Dataset entries
++++++++

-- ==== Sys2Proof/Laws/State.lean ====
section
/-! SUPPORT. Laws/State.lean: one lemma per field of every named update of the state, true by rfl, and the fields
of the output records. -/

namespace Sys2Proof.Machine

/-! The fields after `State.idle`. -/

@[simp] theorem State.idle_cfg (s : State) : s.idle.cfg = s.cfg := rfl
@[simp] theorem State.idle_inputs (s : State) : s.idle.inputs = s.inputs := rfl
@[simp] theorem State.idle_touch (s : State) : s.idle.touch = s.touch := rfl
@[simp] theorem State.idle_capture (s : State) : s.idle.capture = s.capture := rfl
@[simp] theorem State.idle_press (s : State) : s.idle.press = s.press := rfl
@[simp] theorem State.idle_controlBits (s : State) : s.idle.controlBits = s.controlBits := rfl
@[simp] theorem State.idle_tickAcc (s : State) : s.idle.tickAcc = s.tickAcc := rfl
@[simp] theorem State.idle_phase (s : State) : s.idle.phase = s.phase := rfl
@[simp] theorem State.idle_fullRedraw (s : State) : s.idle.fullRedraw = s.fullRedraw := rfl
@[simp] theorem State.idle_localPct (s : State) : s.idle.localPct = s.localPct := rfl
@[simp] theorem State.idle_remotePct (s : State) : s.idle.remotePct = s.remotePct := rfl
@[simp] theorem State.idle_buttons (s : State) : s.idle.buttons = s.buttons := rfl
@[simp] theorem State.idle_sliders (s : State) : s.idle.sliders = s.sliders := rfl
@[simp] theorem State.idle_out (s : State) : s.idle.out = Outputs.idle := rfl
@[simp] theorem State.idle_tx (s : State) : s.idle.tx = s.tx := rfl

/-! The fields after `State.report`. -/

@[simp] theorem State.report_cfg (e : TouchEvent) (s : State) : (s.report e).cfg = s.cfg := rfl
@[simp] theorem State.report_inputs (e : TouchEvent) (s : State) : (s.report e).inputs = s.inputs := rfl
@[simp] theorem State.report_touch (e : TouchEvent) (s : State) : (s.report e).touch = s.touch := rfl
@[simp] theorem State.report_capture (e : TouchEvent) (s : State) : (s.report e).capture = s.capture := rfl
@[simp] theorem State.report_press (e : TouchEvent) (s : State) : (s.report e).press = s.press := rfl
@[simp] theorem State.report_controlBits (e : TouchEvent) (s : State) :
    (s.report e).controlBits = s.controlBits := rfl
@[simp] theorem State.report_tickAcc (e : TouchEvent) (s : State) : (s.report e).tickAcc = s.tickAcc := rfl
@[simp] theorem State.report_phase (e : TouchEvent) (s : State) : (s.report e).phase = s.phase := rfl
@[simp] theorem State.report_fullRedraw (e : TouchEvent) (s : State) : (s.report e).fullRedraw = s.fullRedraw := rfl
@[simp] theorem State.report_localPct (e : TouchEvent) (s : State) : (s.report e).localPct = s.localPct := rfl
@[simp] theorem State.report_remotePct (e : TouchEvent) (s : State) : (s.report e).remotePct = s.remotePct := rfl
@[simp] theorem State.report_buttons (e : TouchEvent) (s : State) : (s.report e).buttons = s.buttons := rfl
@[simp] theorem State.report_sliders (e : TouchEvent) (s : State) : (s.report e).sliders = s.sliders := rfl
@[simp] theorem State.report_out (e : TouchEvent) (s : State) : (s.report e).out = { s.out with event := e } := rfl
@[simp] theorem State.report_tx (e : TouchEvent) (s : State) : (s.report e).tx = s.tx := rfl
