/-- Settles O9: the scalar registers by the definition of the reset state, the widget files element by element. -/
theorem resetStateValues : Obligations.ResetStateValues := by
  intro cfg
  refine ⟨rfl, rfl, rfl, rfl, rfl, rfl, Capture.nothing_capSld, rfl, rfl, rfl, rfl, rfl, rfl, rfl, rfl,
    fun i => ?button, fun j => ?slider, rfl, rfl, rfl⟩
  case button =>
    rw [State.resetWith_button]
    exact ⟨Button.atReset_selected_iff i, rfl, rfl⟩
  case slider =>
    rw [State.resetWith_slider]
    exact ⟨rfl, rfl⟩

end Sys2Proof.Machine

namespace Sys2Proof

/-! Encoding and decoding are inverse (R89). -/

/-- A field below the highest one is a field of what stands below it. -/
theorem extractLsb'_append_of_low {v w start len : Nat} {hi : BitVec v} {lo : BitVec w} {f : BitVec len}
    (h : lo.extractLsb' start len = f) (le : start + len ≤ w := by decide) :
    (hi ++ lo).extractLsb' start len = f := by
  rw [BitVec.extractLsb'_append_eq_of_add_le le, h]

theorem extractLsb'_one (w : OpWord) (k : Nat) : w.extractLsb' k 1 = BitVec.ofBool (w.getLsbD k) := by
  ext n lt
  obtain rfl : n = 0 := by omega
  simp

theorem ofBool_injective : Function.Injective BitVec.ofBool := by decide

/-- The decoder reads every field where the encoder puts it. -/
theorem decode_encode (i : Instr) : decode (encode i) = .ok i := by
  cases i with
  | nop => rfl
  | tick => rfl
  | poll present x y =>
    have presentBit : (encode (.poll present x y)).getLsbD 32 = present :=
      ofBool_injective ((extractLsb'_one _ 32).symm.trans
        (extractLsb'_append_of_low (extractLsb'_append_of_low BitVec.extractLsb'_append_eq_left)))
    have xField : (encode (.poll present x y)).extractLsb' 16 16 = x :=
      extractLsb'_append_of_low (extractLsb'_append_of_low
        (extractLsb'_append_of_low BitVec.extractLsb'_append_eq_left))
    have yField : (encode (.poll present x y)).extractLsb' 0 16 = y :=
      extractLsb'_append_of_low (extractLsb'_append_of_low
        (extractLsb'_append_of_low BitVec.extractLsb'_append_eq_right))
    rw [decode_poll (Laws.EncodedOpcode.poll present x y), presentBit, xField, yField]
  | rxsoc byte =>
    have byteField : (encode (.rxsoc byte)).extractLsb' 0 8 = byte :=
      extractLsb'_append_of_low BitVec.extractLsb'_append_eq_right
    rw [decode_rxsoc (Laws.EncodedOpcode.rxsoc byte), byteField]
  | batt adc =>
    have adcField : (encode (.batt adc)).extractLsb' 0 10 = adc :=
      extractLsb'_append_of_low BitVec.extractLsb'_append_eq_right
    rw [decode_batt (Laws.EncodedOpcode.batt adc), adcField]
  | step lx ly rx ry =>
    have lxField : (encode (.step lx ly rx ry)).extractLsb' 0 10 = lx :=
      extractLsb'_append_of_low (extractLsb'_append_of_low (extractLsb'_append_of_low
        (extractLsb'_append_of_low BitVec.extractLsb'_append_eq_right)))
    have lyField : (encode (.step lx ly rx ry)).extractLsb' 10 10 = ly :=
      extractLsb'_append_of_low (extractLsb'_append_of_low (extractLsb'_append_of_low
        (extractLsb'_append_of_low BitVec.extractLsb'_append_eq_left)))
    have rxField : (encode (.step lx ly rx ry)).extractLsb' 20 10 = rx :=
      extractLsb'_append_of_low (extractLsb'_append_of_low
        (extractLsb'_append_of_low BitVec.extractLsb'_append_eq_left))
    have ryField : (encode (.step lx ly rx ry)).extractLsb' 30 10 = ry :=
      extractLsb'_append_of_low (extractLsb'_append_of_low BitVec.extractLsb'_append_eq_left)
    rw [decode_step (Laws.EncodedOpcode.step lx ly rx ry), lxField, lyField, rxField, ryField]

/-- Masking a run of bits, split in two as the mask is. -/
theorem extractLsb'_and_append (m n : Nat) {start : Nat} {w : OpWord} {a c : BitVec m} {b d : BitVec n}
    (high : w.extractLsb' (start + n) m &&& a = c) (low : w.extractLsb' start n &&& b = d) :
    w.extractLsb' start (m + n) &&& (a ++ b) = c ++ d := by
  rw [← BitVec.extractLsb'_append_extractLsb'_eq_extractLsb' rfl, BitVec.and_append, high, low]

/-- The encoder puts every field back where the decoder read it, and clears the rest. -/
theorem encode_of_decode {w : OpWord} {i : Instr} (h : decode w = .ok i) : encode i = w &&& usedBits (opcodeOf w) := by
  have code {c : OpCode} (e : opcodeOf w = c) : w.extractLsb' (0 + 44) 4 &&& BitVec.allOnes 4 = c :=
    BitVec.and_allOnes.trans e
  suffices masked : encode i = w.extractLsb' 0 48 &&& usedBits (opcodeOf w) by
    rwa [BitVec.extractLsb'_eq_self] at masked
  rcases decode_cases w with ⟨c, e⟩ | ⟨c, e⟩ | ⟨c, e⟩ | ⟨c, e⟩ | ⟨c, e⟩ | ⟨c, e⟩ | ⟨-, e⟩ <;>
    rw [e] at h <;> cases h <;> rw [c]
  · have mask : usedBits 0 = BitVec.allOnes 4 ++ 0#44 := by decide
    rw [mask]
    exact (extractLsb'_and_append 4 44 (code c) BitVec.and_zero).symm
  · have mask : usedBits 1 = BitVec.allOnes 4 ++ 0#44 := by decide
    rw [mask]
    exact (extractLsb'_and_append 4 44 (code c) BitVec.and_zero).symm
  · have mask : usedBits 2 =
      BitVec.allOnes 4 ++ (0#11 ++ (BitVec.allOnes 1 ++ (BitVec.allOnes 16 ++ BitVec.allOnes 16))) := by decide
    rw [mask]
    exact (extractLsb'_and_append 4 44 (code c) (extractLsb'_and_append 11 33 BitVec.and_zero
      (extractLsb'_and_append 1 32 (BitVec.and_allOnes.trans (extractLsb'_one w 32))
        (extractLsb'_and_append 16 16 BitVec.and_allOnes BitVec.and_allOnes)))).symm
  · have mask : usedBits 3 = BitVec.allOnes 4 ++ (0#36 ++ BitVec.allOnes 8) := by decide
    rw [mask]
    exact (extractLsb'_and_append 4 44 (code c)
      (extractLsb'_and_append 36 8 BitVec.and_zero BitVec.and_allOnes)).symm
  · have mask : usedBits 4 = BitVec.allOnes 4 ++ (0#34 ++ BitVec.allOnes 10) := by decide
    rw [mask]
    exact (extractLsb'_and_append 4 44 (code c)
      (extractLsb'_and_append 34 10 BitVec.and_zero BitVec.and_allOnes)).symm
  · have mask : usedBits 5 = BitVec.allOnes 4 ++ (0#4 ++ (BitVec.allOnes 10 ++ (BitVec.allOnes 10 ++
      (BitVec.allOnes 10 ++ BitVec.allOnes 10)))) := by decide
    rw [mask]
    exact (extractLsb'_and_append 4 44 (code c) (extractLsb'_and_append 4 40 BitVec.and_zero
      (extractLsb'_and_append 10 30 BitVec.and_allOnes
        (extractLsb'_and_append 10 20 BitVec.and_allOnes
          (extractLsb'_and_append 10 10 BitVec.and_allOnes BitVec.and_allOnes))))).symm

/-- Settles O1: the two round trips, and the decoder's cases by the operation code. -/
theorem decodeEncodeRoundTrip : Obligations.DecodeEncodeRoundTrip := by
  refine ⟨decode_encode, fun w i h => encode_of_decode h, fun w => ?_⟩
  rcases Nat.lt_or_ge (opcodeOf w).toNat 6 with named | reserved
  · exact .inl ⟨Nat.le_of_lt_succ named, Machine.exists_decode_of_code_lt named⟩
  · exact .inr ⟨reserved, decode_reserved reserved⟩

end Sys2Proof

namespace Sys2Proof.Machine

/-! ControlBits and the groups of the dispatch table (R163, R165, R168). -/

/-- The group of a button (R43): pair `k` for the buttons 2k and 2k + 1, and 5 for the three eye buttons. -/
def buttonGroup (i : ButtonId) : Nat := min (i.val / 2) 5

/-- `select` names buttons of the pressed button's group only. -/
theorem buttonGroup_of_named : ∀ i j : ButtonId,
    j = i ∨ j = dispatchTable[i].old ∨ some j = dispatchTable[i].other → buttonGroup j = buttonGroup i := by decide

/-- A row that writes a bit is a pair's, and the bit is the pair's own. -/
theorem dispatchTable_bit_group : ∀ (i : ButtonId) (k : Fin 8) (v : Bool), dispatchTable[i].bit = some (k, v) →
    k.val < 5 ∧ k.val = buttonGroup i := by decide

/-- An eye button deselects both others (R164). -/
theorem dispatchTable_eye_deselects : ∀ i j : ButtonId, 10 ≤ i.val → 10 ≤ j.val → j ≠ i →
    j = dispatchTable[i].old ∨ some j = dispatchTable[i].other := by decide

++++++++

How to complete this task
The line containing "others (R164). -/" and all lines after it, through the end of the entries above, are to be returned exactly and alone.

Output for this exercise
/-- An eye button deselects both others (R164). -/
theorem dispatchTable_eye_deselects : ∀ i j : ButtonId, 10 ≤ i.val → 10 ≤ j.val → j ≠ i →
    j = dispatchTable[i].old ∨ some j = dispatchTable[i].other := by decide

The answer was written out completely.